Happy new year! As in previous years the growth of the cs.DS section of arXiv.org continues: there were 935 data structures and algorithms preprints this year, compared with 798 in 2011. We're not quite to the point of having 100 papers per month but July came close with 98.
Here is a personal selection of ten preprints from this list that I found particularly interesting, excluding (as usual) my own preprints as well as some others that I wrote about earlier. (Also excluded: papers like Orlin's faster max flow algorithm that haven't been submitted to the arXiv.) In chronological order, they are:
Sublinear time algorithm for PageRank computations, Christian Borgs, Michael Brautbar, Jennifer Chayes, and Shang-Hua Teng, arXiv:1202.2771 and WAW 2012. It's only slightly sublinear but it's interesting to me that we can prove such bounds, in a natural model of computation for web graph access.
Finding a most biased coin with fewest flips, Karthekeyan Chandrasekaran and Richard Karp, arXiv:1202.3639. The problem this solves seems very fundamental, and the result improves previous constant factor approximations, instead solving the problem optimally.
Strongly universal string hashing is fast, Owen Kaser and Daniel Lemire, arXiv:1202.4961. From the practical side of algorithmics, a method for hashing strings that uses less than one instruction per byte and nevertheless has guaranteed theoretical properties.
Known algorithms for EDGE CLIQUE COVER are probably optimal, Marek Cygan, Marcin Pilipczuk, and Michał Pilipczuk, arXiv:1203.1754 and SODA 2013. There is a simple FPT algorithm for covering the edges of a graph with a minimum number of cliques, which is however doubly exponential in the number of cliques. Apparently (see e.g. this stackexchange question) it's an old open question to do better than this. Last year it was shown that no better kernelization is possible, and now this preprint shows that double exponential is optimal regardless of whether it's achieved using a kernelization, assuming the exponential time hypothesis is true. Apparently it's the first known (if conditional) double exponential lower bound for FPT algorithms.
Approximability of the vertex cover problem in power law graphs, Mikael Gast and Mathias Hauptmann, arXiv:1204.0982. I think there should be more work on algorithms that take advantage of the properties of web graphs and social networks to compute properties of these graphs more quickly than they can be computed in the worst case, and this is an example: it gets a better approximation ratio for vertex cover than can be achieved in the worst case, for any graph whose degree distribution obeys a power law.
Clustering is difficult only when it does not matter, Amit Daniely, Nati Linial, and Michael Saks, arXiv:1205.4891. Like the previous paper, this represents a move from worst-case complexity towards something more instance-based. The main idea here is that the only hard instances for clustering problems (under traditional worst-case algorithms) are ones in which the input is not actually clustered very well. Their definition of a "good clustering" seems very sensitive to outliers or noisy data, but perhaps that can be a subject for future work.
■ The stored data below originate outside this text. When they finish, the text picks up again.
/-- A link that has trained comes up at the width its lanes leave it, or FAILED; a flight time above 8 makes a port TOO_LONG; one whose lanes arrive in an order it does not take
stays in TRAINING. A retraining ends the same way. A lane lost starts a retraining while half of the lanes is whole, and fails the link when none is. A cable brings its link from
DOWN to TRAINING, and its removal takes it DOWN.
MODEL'S CHOICE (log 105): a peer port whose lanes arrive neither straight nor reversed stays in TRAINING, as R552 says of a quarter. -/
def Obligations.LinksTrainAndFail : Prop :=
  (∀ (l : Fin 32) (r : TrainResult) s, State.live s → s.dev.linkState l.val = 1 → (s.dev.link l.val).retraining = false →
    let f := s.dev.lanesFailed l.val ||| r.failed.toNat % 2 ^ laneCount l.val
    (trainOrderOk r l.val = true → ∃ t, exec (.portTrainDone l r) s = .next t ∧ t.mem = s.mem ∧ t.dev.lanesFailed l.val = f ∧
      t.dev.linkState l.val = (if l.val < 24 ∧ 8 < r.flight.toNat then 6 else widthState l.val f) ∧
      (t.dev.link l.val).reversed = (r.order == [7, 6, 5, 4, 3, 2, 1, 0]) ∧ (t.dev.link l.val).inverted = r.invert.toNat) ∧
    (trainOrderOk r l.val = false → exec (.portTrainDone l r) s = .next s)) ∧
  (∀ (l : Fin 32) (failed : BitVec 8) s, State.live s → (s.dev.link l.val).retraining = true →
    let bad := failed.toNat % 2 ^ laneCount l.val
    let lanes := if (s.dev.link l.val).full then bad else s.dev.lanesFailed l.val ||| bad
    ∃ t, exec (.portRetrainDone l failed) s = .next t ∧ t.mem = s.mem ∧ t.dev.lanesFailed l.val = lanes ∧
      t.dev.linkState l.val = widthState l.val lanes ∧ (t.dev.link l.val).retraining = false) ∧
  (∀ (l : Fin 32) (lane : Fin 8) s, State.live s → s.dev.linkUp l.val = true → lane.val < laneCount l.val →
    bitOf (s.dev.lanesFailed l.val) lane.val = false →
    let lanes := s.dev.lanesFailed l.val ||| 2 ^ lane.val
    ∃ t, exec (.laneLossOfLock l lane) s = .next t ∧ t.mem = s.mem ∧ t.dev.lanesFailed l.val = lanes ∧
      (widthState l.val lanes = 5 → t.dev.linkState l.val = 5) ∧
      (widthState l.val lanes ≠ 5 → t.dev.linkState l.val = 1 ∧ (t.dev.link l.val).retraining = true)) ∧
  (∀ (l : Fin 32) s, State.live s → s.dev.linkState l.val = 0 → s.dev.linkDisabled l.val = false →
    ∃ t, exec (.cableConnect l) s = .next t ∧ t.mem = s.mem ∧ t.dev.linkState l.val = 1 ∧ (t.dev.link l.val).cable = true) ∧
  (∀ (l : Fin 32) s, ∃ t, exec (.cableConnect l) s = .next t ∧ (t.dev.link l.val).cable = true ∧
    (s.dev.level ≠ .run → t.dev.regs = s.dev.regs)) ∧
  (∀ (l : Fin 32) s, ∃ t, exec (.cableDisconnect l) s = .next t ∧ t.mem = s.mem ∧ (t.dev.link l.val).cable = false ∧
    (s.live → t.dev.linkState l.val = 0))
A randomized parallel algorithm with run time O(n2) for solving an n × n system of linear equations, Joerg Fliege, arXiv:1209.3995. The real breakthrough here is Raghavendra's layered generate-and-test algorithm for linear equations over finite fields, described earlier this year on Richard Lipton's blog. This note shows how to do the same thing over the real numbers.
Eight-fifth approximation for TSP paths, András Sebö, arXiv:1209.3523 and IPCO 2013. I'd taught Christofides algorithm enough times to know to be careful about paths vs cycles in it, but somehow it had flown under the radar for me that the approximation ratio for paths was significantly larger.
Approximating k-median via pseudo-approximation, Shi Li and Ola Svensson, arXiv:1211.0243. Here the k-median problem is that of finding exactly k cluster centers minimizing the sum of distances of each point to its center, an approximation again finds exactly k centers but only approximately minimizes the sum, and a pseudo-approximation finds a number of centers that is only approximately k. As the authors say, using even one extra center may make a big difference in the objective function, so it is a bit of a surprise that pseudo-approximation can be useful in approximation for this problem.